Three nights in a row, an elderly woman from the village saw in a dream St. Athanasius, who insisted that the sheep be driven away from the holy monastery. She told the people in the village, but nobody in those atheist days would believe her. Then the saint appeared to the party secretary with the warning that if he did not stop the insult toward the monastery he would lose his child. Tradition has it that in one night, the monastery was cleaned and made ready for service. The first major modern improvement of the Zlatnolivadenski Monastery was carried out in 1981 at the personal initiative of Lyudmila Zhivkova, who expanded the monastery and constructed a two-story building in a traditional style.

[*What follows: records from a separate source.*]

-- ==== Sys2Proof/Certificates/Slice0/Obligations.lean ====
section
/-! DEFINITION. What is claimed of the machine. In every statement about a read, rdata is the value the
read returned, which the model leaves in the state (log 4). -/

open Sys2Proof Sys2Proof.Machine

namespace Sys2Proof.Claims

/-! ### The terms the statements use, written from the spec's numbers and not from the model's words -/

/-- What a read of a lane of a 16-bit register of value `v` returns (R120). -/
def lane (l : RLane) (v : Nat) : Half :=
  match l with
  | .lo => BitVec.ofNat 16 (v % 256)
  | .hi => BitVec.ofNat 16 (v / 256)
  | .whole => BitVec.ofNat 16 v

/-- The value of a 16-bit register of value `v` after a write of a lane (R95). -/
def merged (l : WLane) (v : Nat) : Nat :=
  match l with
  | .lo b => 256 * (v / 256) + b.toNat
  | .hi b => 256 * b.toNat + v % 256
  | .whole h => h.toNat

/-- A 16-bit value from its low and its high byte (R61). -/
def twoBytes (low high : Byte) : Half := BitVec.ofNat 16 (low.toNat + 256 * high.toNat)

/-- STAT (R33). -/
def statValue (x : Xcvr) : Nat :=
  512 * x.irq.toNat + 8 * x.rxovr.toNat + 4 * (x.txh.isNone && x.sh.isNone).toNat
    + 2 * (!x.rxf.isEmpty).toNat + x.txh.isNone.toNat

/-- CTRL (R30). -/
def ctrlValue (x : Xcvr) : Nat :=
  8192 * (if x.port = .port1 then 1 else 0) + 4096 * x.ackie.toNat + 4 * x.rxen.toNat
    + 2 * x.attn.toNat + x.txen.toNat

/-- MODE (R31). -/
def modeValue (x : Xcvr) : Nat := 4 * x.chlen.toNat + x.mult.toNat

/-- The codes of the sequencer states (R22). -/
def stateCode (st : SeqState) : Nat :=
  match st with
  | .idle => 0 | .pre => 1 | .settle => 2 | .addr => 3 | .addrAck => 4 | .xfer => 5 | .dataAck => 6
  | .trail => 7 | .post => 8 | .naByte => 9 | .naIbd => 10 | .waitCmd => 11 | .byteCmd => 12

/-- The error codes (R300). -/
def errCode (e : ErrCode) : Nat :=
  match e with
  | .noError => 0 | .illCmd => 1 | .notReady => 2 | .range => 3 | .idLen => 4

/-- SSTAT (R37). -/
def sstatValue (s : State) : Nat :=
  4096 * stateCode s.st + 512 * s.aerr.toNat + 256 * s.werr.toNat + 16 * errCode s.err
    + 2 * s.done.toNat + s.busy.toNat

/-- The line configuration is usable (R170). -/
abbrev LineOk (x : Xcvr) : Prop := x.mult ≠ 0 ∧ x.chlen = 3 ∧ x.baud ≠ 0

/-- The transceiver is configured (R170). -/
abbrev Configured (x : Xcvr) : Prop := LineOk x ∧ x.txen = true ∧ x.rxen = true

/-- The three transactions that read a 16-bit register at an even offset (R65). -/
def readsAt (off : Byte) (i : RLane → Instr) : Prop :=
  decode (rd8 off) = .ok (i .lo) ∧ decode (rd8 (off + 1)) = .ok (i .hi) ∧
    decode (rd16 off) = .ok (i .whole)

/-- REQBUF[k], RESPBUF[k], PKT[k] by window offset (R41). -/
def req (s : State) (k : Nat) : Byte := s.readByte (0x40 + k)
def resp (s : State) (k : Nat) : Byte := s.readByte (0x80 + k)
def pkt (s : State) (k : Nat) : Byte := s.readByte (0xC0 + k)

/-- The text of REQBUF ends within its 60 bytes, that is, some byte of REQBUF[0..60] is 0x00 (R266). -/
abbrev IdOk (s : State) : Prop := ∃ k < 61, req s k = 0x00

/-- The code a start of an existing command reports, in the order of R301. -/
def startCode (c : Cmd) (s : State) : ErrCode :=
  if (c = .xchg ∧ (64 < s.sreqlen.toNat ∨ 64 < s.smaxresp.toNat))
      ∨ (c = .xnoack ∧ 64 < s.sreqlen.toNat) then .range
  else if c = .bcast ∧ ¬ IdOk s then .idLen
  else if c.bus = true ∧ ¬ Configured s.xc then .notReady
  else .noError

/-- The value of each command (R93). -/
def commandByte (c : Cmd) : Byte :=
  match c with
  | .init => 0x01 | .select => 0x02 | .waitack => 0x03 | .xbyte => 0x04 | .xchg => 0x05
  | .xnoack => 0x06 | .poll => 0x10 | .probe => 0x11 | .bcast => 0x12

/-- The instruction `cmd NAME` of each command (R99). -/
def commandInstr (c : Cmd) : Instr :=
  match c with
  | .init => .init | .select => .select | .waitack => .waitack | .xbyte => .xbyte | .xchg => .xchg
  | .xnoack => .xnoack | .poll => .poll | .probe => .probe | .bcast => .bcast

/-- The state a command's body starts from: SCMD stored, the status bits set, the operands latched
(R200). -/
def accepted (s : State) (c : Cmd) : State :=
  { s with
    scmd := commandByte c
    err := .noError
    done := false
    busy := true
    seq := { s.seq with
      cur := some c
      addr := s.saddr
      rl0 := s.sreqlen.toNat
      cap := s.smaxresp.toNat
      timeout := s.stimeout
      port := if s.sarg.getLsbD 0 then .port1 else .port0
      mask := BitVec.ofNat 2 s.sarg.toNat } }

/-- A command has ended (R205). -/
def ended (s : State) : State :=
  { s with
    st := .idle, busy := false, done := true, seq := { s.seq with cur := none, susp := none } }

/-- Attention is asserted on the selected port, and its rise recorded (R26, R174). -/
def attended (s : State) : State :=
  { s with
    xc := { s.xc with attn := true }
    wire := if s.xc.attn then s.wire else s.wire ++ [.attn s.now s.xc.port true] }

/-- The port takes a new value; where attention is asserted it moves, falling line first (R174). -/
def moved (s : State) (p : Port) : State :=
  { s with
    xc := { s.xc with port := p }
    wire := if s.xc.attn = true ∧ s.xc.port ≠ p then
        s.wire ++ [.attn s.now s.xc.port false, .attn s.now p true]
      else s.wire }

/-- XP has begun: it waits for T_PRE_US, or, where that is 0, for the settle delay (R230). -/
def exchangeBegun (s : State) : State :=
  if s.cfg.tPreUs = 0 then
    let u := attended { s with ack := false, xc := { s.xc with irq := false } }
    { u with st := .settle, seq := { u.seq with susp := some (.untilTick (s.now + 150)) } }
  else
    { s with
      st := .pre
      seq := { s.seq with susp := some (.untilTick (s.now + s.cfg.tPreUs)) } }

/-- The state with the packet routine's arguments (R230, R235, R44). -/
def withArgs (s : State) (addr : Byte) (src : ReqSrc) (rl0 cap : Nat) : State :=
  { s with seq := { s.seq with addr := addr, src := src, rl0 := rl0, cap := cap } }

With its scale and space, this monastery is one of the largest monasteries in today's Bulgaria, but presently only has one monk due to the monastic vocations crisis in Bulgaria. The uniqueness of this place is complemented lastly by the well with holy water. It is reputed to have healing properties, and hundreds of sick pilgrims come here for it, especially on May 2, when the memory of St. Athanasius is celebrated. Patriarch Petros VII of Alexandria came in 2003 to the monastery to venerate his predecessor, who 1,659 years ago had prayed in this monastery and gifted an icon of St. Athanasius painted in Alexandria, which can be seen inside the main chapel. Despite its humble, largely unknown status within Orthodox Christianity, the Zlatnolivadenski Monastery was the grain of mustard seed for the future flourishing of monasticism in Europe (Matt. 13:31–32).3 This European monasticism was first fed from the spiritually flowering deserts of Egypt and brought through the great spiritual might of St. Athanasius the Great, who continues to intercede for the Church in this difficult time that abounds with heresies threatening to divide the Church.
Troparion: Tone 3
You were a pillar of Orthodoxy, O Hierarch Athanasios, / supporting the Church with divine doctrines; / you proclaimed the Son to be of one Essence with the Father, / putting Arius to shame. / O Righteous Father, entreat Christ God to grant us great mercy.
Kontakion: Tone 2
Having planted the dogmas of Orthodoxy, / you cut out the thorns of false doctrine, / and multiplied the seed of faith with the rain of the Spirit; / therefore, we praise you O righteous Athanasios.